To be clear, Soto is a better free agent than Harper was. Not only did he just lead the New York Yankees to a World Series appearance, Soto won one in 2019 with the Washington Nationals. His contract year also kind of trounces Harper's.

Harper 2018: .249/.393/.496, 34 home runs, 100 RBIs, 130 walks, .889 OPS, -13 defensive runs saved, 3.2 WAR

Soto 2024: .288/.419/.569, 41 home runs, 109 RBIs, 129 walks, .989 OPS, zero defensive runs saved, 8.1 WAR

Nonetheless, Harper was 26 years old when he hit the open market, as Soto is now. After being selected No. 1 overall by the Nationals in the 2010 MLB Draft, Harper won NL Rookie of the Year in 2012, and NL MVP in 2015. He was already a six-time All-Star. 

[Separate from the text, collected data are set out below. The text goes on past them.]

-- ==== Sys2Proof/Machine/Flags.lean ====
section
/-! DEFINITION. Flag computations: the carry cf of the integer words (R166), and the sticky bits of st (R95). -/

namespace Sys2Proof.Machine

/-- Carry out of a + b + c (R166). -/
def carryOut (a b : Dword) (c : Bool) : Bool := decide (2 ^ 64 ≤ a.toNat + b.toNat + c.toNat)

/-- Borrow out of a − b − c (R166). -/
def borrowOut (a b : Dword) (c : Bool) : Bool := decide (a.toNat < b.toNat + c.toNat)

/-- Write cf of the path at issue, with its own undo-log entry (R161). -/
def Ctx.putCf (c : Ctx) (i : Issue) (b : Bool) : Ctx :=
  (c.log i (.cf (c.path i.slotB).cf)).onPath i.slotB (fun p => { p with cf := b })

/-! ### st (R95) -/

/-- NV, invalid operation. -/
def stNV : BitVec 7 := 0x01
/-- OF, overflow. -/
def stOF : BitVec 7 := 0x02
/-- UF, underflow. -/
def stUF : BitVec 7 := 0x04
/-- NX, inexact. -/
def stNX : BitVec 7 := 0x08
/-- IOV, integer overflow. -/
def stIOV : BitVec 7 := 0x10
/-- SKNF, a sink that is not finite. -/
def stSKNF : BitVec 7 := 0x20
/-- SAT, a saturated result. -/
def stSAT : BitVec 7 := 0x40

end Sys2Proof.Machine
end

With that type of resume — even if Harper hadn't yet had a consistent string of excellent seasons like he has since joining the Phillies — it's kind of insane to look back on how little of a market there was for him. 

The Yankees — a year after trading for Giancarlo Stanton — weren't really a factor in Harper's sweepstakes. Neither were the New York Mets, who hadn't yet been sold to Steve Cohen. The Boston Red Sox didn't make a play. Neither did the Chicago Cubs, despite Harper having talked about how fond he is of that city. 

What competition did the Phillies have for Harper? 

- The incumbent Nationals offered Harper a 10-year/$300 million deal, but the devil was in the details. Barry Svrluga of The Washington Post reported that it "included $100 million in deferrals and paid Harper until he was 60." Harper later admitted that he was "hurt" by the offer put forward by the Nats.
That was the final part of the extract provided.